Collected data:
# # #

/-! TALON page 0, R175 of 06_frame_store.md. -/
def TALON_CTX_BUF_BUFFERS : Fld := ⟨.talon, 0, 0x800, 4, 0, 0, 4⟩
def TALON_CTX_BUF_SLABS : Fld := ⟨.talon, 0, 0x800, 4, 0, 4, 12⟩
def TALON_FREE_FREE : Fld := ⟨.talon, 0, 0x040, 0, 0, 0, 16⟩
def TALON_HOST_STAGE_SLABS : Fld := ⟨.talon, 0, 0x044, 0, 0, 0, 16⟩
def TALON_HOST_STAGE_STS_HELD : Fld := ⟨.talon, 0, 0x048, 0, 0, 0, 16⟩
def TALON_HOST_STAGE_STS_SHORT : Fld := ⟨.talon, 0, 0x048, 0, 0, 16, 1⟩
def TALON_OWNER_QUERY_SLAB : Fld := ⟨.talon, 0, 0x04C, 0, 0, 0, 16⟩
def TALON_OWNER_RESULT_OWNER : Fld := ⟨.talon, 0, 0x050, 0, 0, 0, 16⟩
def TALON_OWNER_RESULT_POSITION : Fld := ⟨.talon, 0, 0x050, 0, 0, 16, 16⟩
def TALON_MAP_QUERY_OWNER : Fld := ⟨.talon, 0, 0x054, 0, 0, 0, 16⟩
def TALON_MAP_ADDR_LO : Fld := ⟨.talon, 0, 0x058, 0, 0, 0, 32⟩
def TALON_MAP_ADDR_HI : Fld := ⟨.talon, 0, 0x05C, 0, 0, 0, 32⟩
def TALON_MAP_LEN_LEN : Fld := ⟨.talon, 0, 0x060, 0, 0, 0, 16⟩
def TALON_CTX_SHORT : Fld := ⟨.talon, 0, 0x064, 4, 0, 0, 32⟩
def TALON_BUF_STARVE : Fld := ⟨.talon, 0, 0x084, 0, 0, 0, 32⟩
def TALON_SEAL_NEED : Fld := ⟨.talon, 0, 0x088, 0, 0, 0, 32⟩
def TALON_SEAL_SHORT : Fld := ⟨.talon, 0, 0x08C, 0, 0, 0, 32⟩
def TALON_CLASS_ALLOC_SLABS : Fld := ⟨.talon, 0, 0x090, 4, 0, 0, 16⟩
def TALON_CNT_CLR_CLEAR : Fld := ⟨.talon, 0, 0x0B0, 0, 0, 0, 1⟩

/-! RECORDER page 0, R176 of 06_frame_store.md. -/
def RECORDER_CFG_EN : Fld := ⟨.recorder, 0, 0x800, 0, 0, 0, 1⟩
def RECORDER_CFG_PACK : Fld := ⟨.recorder, 0, 0x800, 0, 0, 1, 1⟩
def RECORDER_CFG_DIV : Fld := ⟨.recorder, 0, 0x800, 0, 0, 2, 8⟩
def RECORDER_CFG_KEY_S : Fld := ⟨.recorder, 0, 0x800, 0, 0, 10, 16⟩
def RECORDER_RING_SLABS_SLABS : Fld := ⟨.recorder, 0, 0x804, 0, 0, 0, 16⟩
def RECORDER_HEAD_MASK_LO : Fld := ⟨.recorder, 0, 0x808, 0, 0, 0, 32⟩
def RECORDER_HEAD_MASK_HI : Fld := ⟨.recorder, 0, 0x80C, 0, 0, 0, 32⟩
def RECORDER_CTL_HOLD : Fld := ⟨.recorder, 0, 0x040, 0, 0, 0, 1⟩
def RECORDER_CTL_FORCE_KEY : Fld := ⟨.recorder, 0, 0x040, 0, 0, 1, 1⟩
def RECORDER_STS_RUNNING : Fld := ⟨.recorder, 0, 0x044, 0, 0, 0, 1⟩
def RECORDER_STS_HELD : Fld := ⟨.recorder, 0, 0x044, 0, 0, 1, 1⟩
def RECORDER_STS_WRAPPED : Fld := ⟨.recorder, 0, 0x044, 0, 0, 2, 1⟩
def RECORDER_WR_OFFSET : Fld := ⟨.recorder, 0, 0x048, 0, 0, 0, 32⟩
def RECORDER_OLDEST_OFF : Fld := ⟨.recorder, 0, 0x04C, 0, 0, 0, 32⟩
def RECORDER_NEXT_SEQ : Fld := ⟨.recorder, 0, 0x050, 0, 0, 0, 32⟩
def RECORDER_OLDEST_SEQ : Fld := ⟨.recorder, 0, 0x054, 0, 0, 0, 32⟩
def RECORDER_MAP_LO : Fld := ⟨.recorder, 0, 0x058, 0, 0, 0, 32⟩
def RECORDER_MAP_HI : Fld := ⟨.recorder, 0, 0x05C, 0, 0, 0, 32⟩
def RECORDER_ENTRIES : Fld := ⟨.recorder, 0, 0x060, 0, 0, 0, 32⟩
def RECORDER_BROKEN : Fld := ⟨.recorder, 0, 0x064, 0, 0, 0, 32⟩
def RECORDER_DROPPED : Fld := ⟨.recorder, 0, 0x068, 0, 0, 0, 32⟩
def RECORDER_RATE_MB : Fld := ⟨.recorder, 0, 0x06C, 0, 0, 0, 32⟩
def RECORDER_CNT_CLR_CLEAR : Fld := ⟨.recorder, 0, 0x070, 0, 0, 0, 1⟩

/-! LAYER page 0, R177 of 06_frame_store.md. -/
def LAYER_CHASE_CTL_CHASE_EN : Fld := ⟨.layer, 0, 0x940, 0, 0, 0, 1⟩
def LAYER_CHASE_CTL_CHASE_MARGIN : Fld := ⟨.layer, 0, 0x940, 0, 0, 8, 8⟩
def LAYER_CHASE_STS_CHASING : Fld := ⟨.layer, 0, 0x140, 0, 0, 0, 1⟩
def LAYER_CHASE_STS_SLIPPED : Fld := ⟨.layer, 0, 0x140, 0, 0, 1, 1⟩
def LAYER_CHASE_STS_SLIP_ROW : Fld := ⟨.layer, 0, 0x140, 0, 0, 16, 16⟩
def LAYER_CHASE_SLIP : Fld := ⟨.layer, 0, 0x144, 0, 0, 0, 32⟩
def LAYER_CHASE_FRAMES : Fld := ⟨.layer, 0, 0x148, 0, 0, 0, 32⟩
def LAYER_CHASE_MIN_LEAD : Fld := ⟨.layer, 0, 0x14C, 0, 0, 0, 32⟩
def LAYER_CHASE_CLR_CLEAR : Fld := ⟨.layer, 0, 0x150, 0, 0, 0, 1⟩

/-! LAYER page 0, R204 of 07_pixel_engines.md. -/
def LAYER_SELECT_MARGIN : Fld := ⟨.layer, 0, 0x960, 0, 0, 0, 8⟩
def LAYER_ENG_CTL_ENG_EN : Fld := ⟨.layer, 0, 0x980, 0, 0, 0, 1⟩
def LAYER_ENG_CTL_ENGINE : Fld := ⟨.layer, 0, 0x980, 0, 0, 1, 6⟩
def LAYER_ENG_CTL_ENG_COUNT : Fld := ⟨.layer, 0, 0x980, 0, 0, 7, 2⟩
def LAYER_ENG_CTL_STRIP : Fld := ⟨.layer, 0, 0x980, 0, 0, 9, 1⟩
def LAYER_ENG_CTL_DEINT : Fld := ⟨.layer, 0, 0x980, 0, 0, 10, 2⟩
def LAYER_ENG_CTL_FIELD_ORDER : Fld := ⟨.layer, 0, 0x980, 0, 0, 12, 1⟩
def LAYER_ENG_CTL_ROT : Fld := ⟨.layer, 0, 0x980, 0, 0, 13, 2⟩
def LAYER_ENG_CTL_MIRROR : Fld := ⟨.layer, 0, 0x980, 0, 0, 15, 1⟩
def LAYER_ENG_CTL_CHROMA_UP : Fld := ⟨.layer, 0, 0x980, 0, 0, 16, 1⟩
def LAYER_ENG_CTL_CHROMA_DOWN : Fld := ⟨.layer, 0, 0x980, 0, 0, 17, 1⟩
def LAYER_ENG_CTL_MATRIX_EN : Fld := ⟨.layer, 0, 0x980, 0, 0, 18, 1⟩
def LAYER_ENG_CTL_SCALE_EN : Fld := ⟨.layer, 0, 0x980, 0, 0, 19, 1⟩
def LAYER_ENG_SCALE_H_TAPS : Fld := ⟨.layer, 0, 0x984, 0, 0, 0, 4⟩
def LAYER_ENG_SCALE_V_TAPS : Fld := ⟨.layer, 0, 0x984, 0, 0, 4, 4⟩
def LAYER_ENG_SCALE_H_SET : Fld := ⟨.layer, 0, 0x984, 0, 0, 8, 4⟩
def LAYER_ENG_SCALE_V_SET : Fld := ⟨.layer, 0, 0x984, 0, 0, 12, 4⟩
def LAYER_ENG_OUT_DEPTH : Fld := ⟨.layer, 0, 0x988, 0, 0, 0, 2⟩
def LAYER_ENG_OUT_SAMPLING : Fld := ⟨.layer, 0, 0x988, 0, 0, 2, 1⟩
def LAYER_ENG_OUT_ALPHA : Fld := ⟨.layer, 0, 0x988, 0, 0, 3, 1⟩
def LAYER_ENG_OUT_PACK : Fld := ⟨.layer, 0, 0x988, 0, 0, 4, 1⟩
def LAYER_ENG_OUT_SPACE : Fld := ⟨.layer, 0, 0x988, 0, 0, 5, 1⟩
def LAYER_ENG_RATE_NUM : Fld := ⟨.layer, 0, 0x98C, 0, 0, 0, 32⟩
def LAYER_ENG_RATE_DEN : Fld := ⟨.layer, 0, 0x990, 0, 0, 0, 32⟩
def LAYER_ENG_MATRIX_0_COEF_LO : Fld := ⟨.layer, 0, 0x994, 0, 0, 0, 16⟩
def LAYER_ENG_MATRIX_0_COEF_HI : Fld := ⟨.layer, 0, 0x994, 0, 0, 16, 16⟩
def LAYER_ENG_MATRIX_1_COEF_LO : Fld := ⟨.layer, 0, 0x998, 0, 0, 0, 16⟩
def LAYER_ENG_MATRIX_1_COEF_HI : Fld := ⟨.layer, 0, 0x998, 0, 0, 16, 16⟩
def LAYER_ENG_MATRIX_2_COEF_LO : Fld := ⟨.layer, 0, 0x99C, 0, 0, 0, 16⟩
def LAYER_ENG_MATRIX_2_COEF_HI : Fld := ⟨.layer, 0, 0x99C, 0, 0, 16, 16⟩
def LAYER_ENG_MATRIX_3_COEF_LO : Fld := ⟨.layer, 0, 0x9A0, 0, 0, 0, 16⟩
def LAYER_ENG_MATRIX_3_COEF_HI : Fld := ⟨.layer, 0, 0x9A0, 0, 0, 16, 16⟩
def LAYER_ENG_MATRIX_4_COEF_LO : Fld := ⟨.layer, 0, 0x9A4, 0, 0, 0, 16⟩
def LAYER_ENG_PRE_OFF_OFFSET : Fld := ⟨.layer, 0, 0x9A8, 4, 0, 0, 17⟩
def LAYER_ENG_POST_OFF_OFFSET : Fld := ⟨.layer, 0, 0x9B4, 4, 0, 0, 17⟩
def LAYER_SEL_FRAME : Fld := ⟨.layer, 0, 0x160, 0, 0, 0, 32⟩
def LAYER_SEL_STS_REPEAT : Fld := ⟨.layer, 0, 0x164, 0, 0, 0, 1⟩
def LAYER_SEL_STS_NO_FRAME : Fld := ⟨.layer, 0, 0x164, 0, 0, 1, 1⟩
def LAYER_SEL_STS_DROPPED : Fld := ⟨.layer, 0, 0x164, 0, 0, 8, 8⟩
def LAYER_REPEATS : Fld := ⟨.layer, 0, 0x168, 0, 0, 0, 32⟩
def LAYER_DROPS : Fld := ⟨.layer, 0, 0x16C, 0, 0, 0, 32⟩
def LAYER_SEL_CLR_CLEAR : Fld := ⟨.layer, 0, 0x170, 0, 0, 0, 1⟩
def LAYER_ENG_STS_JOB_ACTIVE : Fld := ⟨.layer, 0, 0x180, 0, 0, 0, 1⟩
def LAYER_ENG_STS_STRIPPED : Fld := ⟨.layer, 0, 0x180, 0, 0, 1, 1⟩
def LAYER_ENG_STS_STRIPS : Fld := ⟨.layer, 0, 0x180, 0, 0, 8, 8⟩
def LAYER_ENG_DONE_FRAME : Fld := ⟨.layer, 0, 0x184, 0, 0, 0, 32⟩
def LAYER_ENG_JOB_US : Fld := ⟨.layer, 0, 0x188, 0, 0, 0, 32⟩

/-! ENGINE page 0, R206 of 07_pixel_engines.md. -/
def ENGINE_LOAD_ACTIVE : Fld := ⟨.engine, 0, 0x040, 0, 0, 0, 14⟩
def ENGINE_LOAD_SEALED : Fld := ⟨.engine, 0, 0x040, 0, 0, 16, 14⟩
def ENGINE_LINEBUF_BYTES : Fld := ⟨.engine, 0, 0x044, 0, 0, 0, 19⟩
def ENGINE_SERVED_LAYERS : Fld := ⟨.engine, 0, 0x048, 0, 0, 0, 11⟩
def ENGINE_SERVED_HB : Fld := ⟨.engine, 0, 0x048, 0, 0, 16, 9⟩
def ENGINE_KERNEL_VER_VERSION : Fld := ⟨.engine, 0, 0x04C, 0, 0, 0, 16⟩
def ENGINE_KERNEL_VER_BUILD : Fld := ⟨.engine, 0, 0x04C, 0, 0, 16, 16⟩
def ENGINE_JOB_STS_BUSY : Fld := ⟨.engine, 0, 0x050, 0, 0, 0, 1⟩
def ENGINE_JOB_STS_KERNEL : Fld := ⟨.engine, 0, 0x050, 0, 0, 4, 4⟩
def ENGINE_JOB_STS_LAYER : Fld := ⟨.engine, 0, 0x050, 0, 0, 16, 10⟩
def ENGINE_JOBS : Fld := ⟨.engine, 0, 0x054, 0, 0, 0, 32⟩
def ENGINE_SKIPS : Fld := ⟨.engine, 0, 0x058, 0, 0, 0, 32⟩
def ENGINE_OVERRUNS : Fld := ⟨.engine, 0, 0x05C, 0, 0, 0, 32⟩
def ENGINE_BUSY_PCT : Fld := ⟨.engine, 0, 0x060, 0, 0, 0, 32⟩
def ENGINE_LAST_REJECT_CAUSE : Fld := ⟨.engine, 0, 0x064, 0, 0, 0, 2⟩
def ENGINE_LAST_REJECT_LAYER : Fld := ⟨.engine, 0, 0x064, 0, 0, 16, 10⟩
def ENGINE_COEF_IDX_WORD : Fld := ⟨.engine, 0, 0x070, 0, 0, 0, 12⟩
def ENGINE_COEF_DATA_TAP_EVEN : Fld := ⟨.engine, 0, 0x074, 0, 0, 0, 16⟩
def ENGINE_COEF_DATA_TAP_ODD : Fld := ⟨.engine, 0, 0x074, 0, 0, 16, 16⟩
def ENGINE_COEF_STS_REFUSED : Fld := ⟨.engine, 0, 0x078, 0, 0, 0, 1⟩
def ENGINE_COEF_STS_IN_USE : Fld := ⟨.engine, 0, 0x078, 0, 0, 16, 16⟩
def ENGINE_CNT_CLR_CLEAR : Fld := ⟨.engine, 0, 0x07C, 0, 0, 0, 1⟩

/-! LAYER page 0, R231 of 08_composition.md. -/
def LAYER_SRC_CTX_CONTEXT : Fld := ⟨.layer, 0, 0x800, 0, 0, 0, 8⟩
def LAYER_SRC_XY_SRC_X : Fld := ⟨.layer, 0, 0x804, 0, 0, 0, 16⟩
def LAYER_SRC_XY_SRC_Y : Fld := ⟨.layer, 0, 0x804, 0, 0, 16, 16⟩
def LAYER_SRC_WH_SRC_W : Fld := ⟨.layer, 0, 0x808, 0, 0, 0, 16⟩
def LAYER_SRC_WH_SRC_H : Fld := ⟨.layer, 0, 0x808, 0, 0, 16, 16⟩
def LAYER_DST_XY_DST_X : Fld := ⟨.layer, 0, 0x80C, 0, 0, 0, 16⟩
def LAYER_DST_XY_DST_Y : Fld := ⟨.layer, 0, 0x80C, 0, 0, 16, 16⟩
def LAYER_DST_WH_DST_W : Fld := ⟨.layer, 0, 0x810, 0, 0, 0, 16⟩
def LAYER_DST_WH_DST_H : Fld := ⟨.layer, 0, 0x810, 0, 0, 16, 16⟩
def LAYER_COMP_CTL_FIT : Fld := ⟨.layer, 0, 0x814, 0, 0, 0, 1⟩
def LAYER_COMP_CTL_BLEND : Fld := ⟨.layer, 0, 0x814, 0, 0, 1, 1⟩
def LAYER_COMP_CTL_ALPHA_EN : Fld := ⟨.layer, 0, 0x814, 0, 0, 2, 1⟩
def LAYER_COMP_CTL_PLANE_ALPHA : Fld := ⟨.layer, 0, 0x814, 0, 0, 16, 13⟩
def LAYER_LUT_CTL_BANK : Fld := ⟨.layer, 0, 0x818, 0, 0, 0, 1⟩
def LAYER_LMAT_CTL_MODE : Fld := ⟨.layer, 0, 0x81C, 0, 0, 0, 2⟩
def LAYER_LMAT_0_COEF_LO : Fld := ⟨.layer, 0, 0x820, 0, 0, 0, 16⟩
def LAYER_LMAT_0_COEF_HI : Fld := ⟨.layer, 0, 0x820, 0, 0, 16, 16⟩
def LAYER_LMAT_1_COEF_LO : Fld := ⟨.layer, 0, 0x824, 0, 0, 0, 16⟩
def LAYER_LMAT_1_COEF_HI : Fld := ⟨.layer, 0, 0x824, 0, 0, 16, 16⟩
def LAYER_LMAT_2_COEF_LO : Fld := ⟨.layer, 0, 0x828, 0, 0, 0, 16⟩
def LAYER_LMAT_2_COEF_HI : Fld := ⟨.layer, 0, 0x828, 0, 0, 16, 16⟩
def LAYER_LMAT_3_COEF_LO : Fld := ⟨.layer, 0, 0x82C, 0, 0, 0, 16⟩
def LAYER_LMAT_3_COEF_HI : Fld := ⟨.layer, 0, 0x82C, 0, 0, 16, 16⟩
def LAYER_LMAT_4_COEF_LO : Fld := ⟨.layer, 0, 0x830, 0, 0, 0, 16⟩
def LAYER_LMAT_OFF_PRE : Fld := ⟨.layer, 0, 0x834, 4, 0, 0, 13⟩
def LAYER_LMAT_OFF_POST : Fld := ⟨.layer, 0, 0x834, 4, 0, 16, 13⟩
def LAYER_COMP_STS_PLACED : Fld := ⟨.layer, 0, 0x1A0, 0, 0, 0, 1⟩
def LAYER_COMP_STS_HEAD : Fld := ⟨.layer, 0, 0x1A0, 0, 0, 1, 6⟩
def LAYER_COMP_STS_SLOT : Fld := ⟨.layer, 0, 0x1A0, 0, 0, 7, 4⟩
def LAYER_COMP_STS_OPAQUE : Fld := ⟨.layer, 0, 0x1A0, 0, 0, 11, 1⟩
def LAYER_COMP_STS_MELDED : Fld := ⟨.layer, 0, 0x1A0, 0, 0, 12, 1⟩
def LAYER_COMP_STS_FIT_FAIL : Fld := ⟨.layer, 0, 0x1A0, 0, 0, 13, 1⟩
def LAYER_COMP_STS_PLACE_HELD : Fld := ⟨.layer, 0, 0x1A0, 0, 0, 14, 1⟩
def LAYER_COMP_STS_LEFT_OUT : Fld := ⟨.layer, 0, 0x1A0, 0, 0, 15, 1⟩
def LAYER_TILES_FETCHED : Fld := ⟨.layer, 0, 0x1A4, 0, 0, 0, 16⟩
def LAYER_TILES_SUPPRESSED : Fld := ⟨.layer, 0, 0x1A4, 0, 0, 16, 16⟩
def LAYER_DRAWN_XY_X : Fld := ⟨.layer, 0, 0x1A8, 0, 0, 0, 16⟩
def LAYER_DRAWN_XY_Y : Fld := ⟨.layer, 0, 0x1A8, 0, 0, 16, 16⟩
def LAYER_DRAWN_WH_W : Fld := ⟨.layer, 0, 0x1AC, 0, 0, 0, 16⟩
def LAYER_DRAWN_WH_H : Fld := ⟨.layer, 0, 0x1AC, 0, 0, 16, 16⟩
def LAYER_REPLANS : Fld := ⟨.layer, 0, 0x1B0, 0, 0, 0, 32⟩
def LAYER_COMP_CLR_CLEAR : Fld := ⟨.layer, 0, 0x1B4, 0, 0, 0, 1⟩

/-! HEAD page 1, R233 of 08_composition.md. -/
def HEAD_SLOT_LAYER : Fld := ⟨.head, 1, 0x800, 4, 0, 0, 10⟩
def HEAD_SLOT_EN : Fld := ⟨.head, 1, 0x800, 4, 0, 15, 1⟩
def HEAD_BG_RG_RED : Fld := ⟨.head, 1, 0x840, 0, 0, 0, 16⟩
def HEAD_BG_RG_GREEN : Fld := ⟨.head, 1, 0x840, 0, 0, 16, 16⟩
def HEAD_BG_B_BLUE : Fld := ⟨.head, 1, 0x844, 0, 0, 0, 16⟩
def HEAD_POST_LUT_BANK : Fld := ⟨.head, 1, 0x848, 0, 0, 0, 1⟩
def HEAD_TRUMP_CTL_CONTEXT : Fld := ⟨.head, 1, 0x84C, 0, 0, 0, 8⟩
def HEAD_TRUMP_CTL_EN : Fld := ⟨.head, 1, 0x84C, 0, 0, 8, 1⟩
def HEAD_TRUMP_CTL_BLEND : Fld := ⟨.head, 1, 0x84C, 0, 0, 9, 1⟩
def HEAD_TRUMP_CTL_ALPHA_EN : Fld := ⟨.head, 1, 0x84C, 0, 0, 10, 1⟩
def HEAD_TRUMP_CTL_PLANE_ALPHA : Fld := ⟨.head, 1, 0x84C, 0, 0, 16, 13⟩
def HEAD_TRUMP_SRC_XY_SRC_X : Fld := ⟨.head, 1, 0x850, 0, 0, 0, 16⟩
def HEAD_TRUMP_SRC_XY_SRC_Y : Fld := ⟨.head, 1, 0x850, 0, 0, 16, 16⟩
def HEAD_TRUMP_SRC_WH_SRC_W : Fld := ⟨.head, 1, 0x854, 0, 0, 0, 16⟩
def HEAD_TRUMP_SRC_WH_SRC_H : Fld := ⟨.head, 1, 0x854, 0, 0, 16, 16⟩
def HEAD_TRUMP_DST_XY_DST_X : Fld := ⟨.head, 1, 0x858, 0, 0, 0, 16⟩
def HEAD_TRUMP_DST_XY_DST_Y : Fld := ⟨.head, 1, 0x858, 0, 0, 16, 16⟩
def HEAD_TRUMP_FRESH_CLASS : Fld := ⟨.head, 1, 0x85C, 0, 0, 0, 2⟩
def HEAD_TRUMP_FRESH_TREAT : Fld := ⟨.head, 1, 0x85C, 0, 0, 2, 2⟩
def HEAD_TRUMP_FRESH_SCOPE : Fld := ⟨.head, 1, 0x85C, 0, 0, 4, 1⟩
def HEAD_TRUMP_LIMIT : Fld := ⟨.head, 1, 0x860, 0, 0, 0, 32⟩
def HEAD_TRUMP_STALE_RG_RED : Fld := ⟨.head, 1, 0x864, 0, 0, 0, 16⟩
def HEAD_TRUMP_STALE_RG_GREEN : Fld := ⟨.head, 1, 0x864, 0, 0, 16, 16⟩
def HEAD_TRUMP_STALE_B_BLUE : Fld := ⟨.head, 1, 0x868, 0, 0, 0, 16⟩
def HEAD_TRUMP_FRESH_STS_STALE : Fld := ⟨.head, 1, 0x040, 0, 0, 0, 1⟩
def HEAD_TRUMP_FRESH_STS_FORCED : Fld := ⟨.head, 1, 0x040, 0, 0, 1, 1⟩
def HEAD_TRUMP_FRESH_STS_AGE : Fld := ⟨.head, 1, 0x040, 0, 0, 8, 1⟩
def HEAD_TRUMP_FRESH_STS_INGEST_FENCED : Fld := ⟨.head, 1, 0x040, 0, 0, 9, 1⟩
def HEAD_TRUMP_FRESH_STS_ENGINE_FENCED : Fld := ⟨.head, 1, 0x040, 0, 0, 10, 1⟩
def HEAD_TRUMP_FRESH_STS_GEOMETRY : Fld := ⟨.head, 1, 0x040, 0, 0, 11, 1⟩
def HEAD_TRUMP_FRESH_STS_FROZEN : Fld := ⟨.head, 1, 0x040, 0, 0, 12, 1⟩
def HEAD_TRUMP_FRESH_STS_HEARTBEAT : Fld := ⟨.head, 1, 0x040, 0, 0, 13, 1⟩
def HEAD_TRUMP_FRESH_STS_PEER_LOST : Fld := ⟨.head, 1, 0x040, 0, 0, 14, 1⟩
def HEAD_TRUMP_FRESH_STS_PROTECTED : Fld := ⟨.head, 1, 0x040, 0, 0, 15, 1⟩
def HEAD_TRUMP_FRESH_STS_POISON : Fld := ⟨.head, 1, 0x040, 0, 0, 16, 1⟩
def HEAD_TRUMP_STALE_TILES_VISIBLE : Fld := ⟨.head, 1, 0x044, 0, 0, 0, 16⟩
def HEAD_TRUMP_STALE_TILES_HIDDEN : Fld := ⟨.head, 1, 0x044, 0, 0, 16, 16⟩
def HEAD_FRAME_STALE : Fld := ⟨.head, 1, 0x048, 0, 0, 0, 32⟩
def HEAD_FRAME_HIDDEN : Fld := ⟨.head, 1, 0x04C, 0, 0, 0, 32⟩
def HEAD_AGE_MIN : Fld := ⟨.head, 1, 0x050, 0, 0, 0, 32⟩
def HEAD_AGE_MAX : Fld := ⟨.head, 1, 0x054, 0, 0, 0, 32⟩
def HEAD_PLACE_HELD_SLOTS : Fld := ⟨.head, 1, 0x058, 0, 0, 0, 16⟩
def HEAD_ACTIVE_SLOTS_SLOTS : Fld := ⟨.head, 1, 0x05C, 0, 0, 0, 16⟩

/-! HEAD page 2, R234 of 08_composition.md. -/
def HEAD_MELD_EN : Fld := ⟨.head, 2, 0x800, 4, 0, 0, 1⟩
def HEAD_MELD_INCL_BG : Fld := ⟨.head, 2, 0x800, 4, 0, 1, 1⟩
def HEAD_MELD_FIRST_SLOT : Fld := ⟨.head, 2, 0x800, 4, 0, 2, 4⟩
def HEAD_MELD_LAST_SLOT : Fld := ⟨.head, 2, 0x800, 4, 0, 6, 4⟩
def HEAD_MELD_STS_ANCHORED : Fld := ⟨.head, 2, 0x040, 4, 0, 0, 13⟩
def HEAD_MELD_STS_REMELDED : Fld := ⟨.head, 2, 0x040, 4, 0, 16, 13⟩
def HEAD_MELD_REMELDS : Fld := ⟨.head, 2, 0x050, 4, 0, 0, 32⟩
def HEAD_MELD_POISON : Fld := ⟨.head, 2, 0x060, 0, 0, 0, 32⟩
def HEAD_SUPPRESSED : Fld := ⟨.head, 2, 0x064, 0, 0, 0, 32⟩
def HEAD_FETCHED : Fld := ⟨.head, 2, 0x068, 0, 0, 0, 32⟩
def HEAD_MELD_SLABS : Fld := ⟨.head, 2, 0x06C, 0, 0, 0, 32⟩
def HEAD_MELD_CLR_CLEAR : Fld := ⟨.head, 2, 0x070, 0, 0, 0, 1⟩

# # #

EXERCISE GOAL:
Out of the entries above, write out only the lines between the line holding "def LAYER_TILES_FETCHED : Fld" and the line holding "def LAYER_DRAWN_WH_W : Fld", inclusive, each exactly as given.

YOUR SOLUTION:
def LAYER_TILES_FETCHED : Fld := ⟨.layer, 0, 0x1A4, 0, 0, 0, 16⟩
def LAYER_TILES_SUPPRESSED : Fld := ⟨.layer, 0, 0x1A4, 0, 0, 16, 16⟩
def LAYER_DRAWN_XY_X : Fld := ⟨.layer, 0, 0x1A8, 0, 0, 0, 16⟩
def LAYER_DRAWN_XY_Y : Fld := ⟨.layer, 0, 0x1A8, 0, 0, 16, 16⟩
def LAYER_DRAWN_WH_W : Fld := ⟨.layer, 0, 0x1AC, 0, 0, 0, 16⟩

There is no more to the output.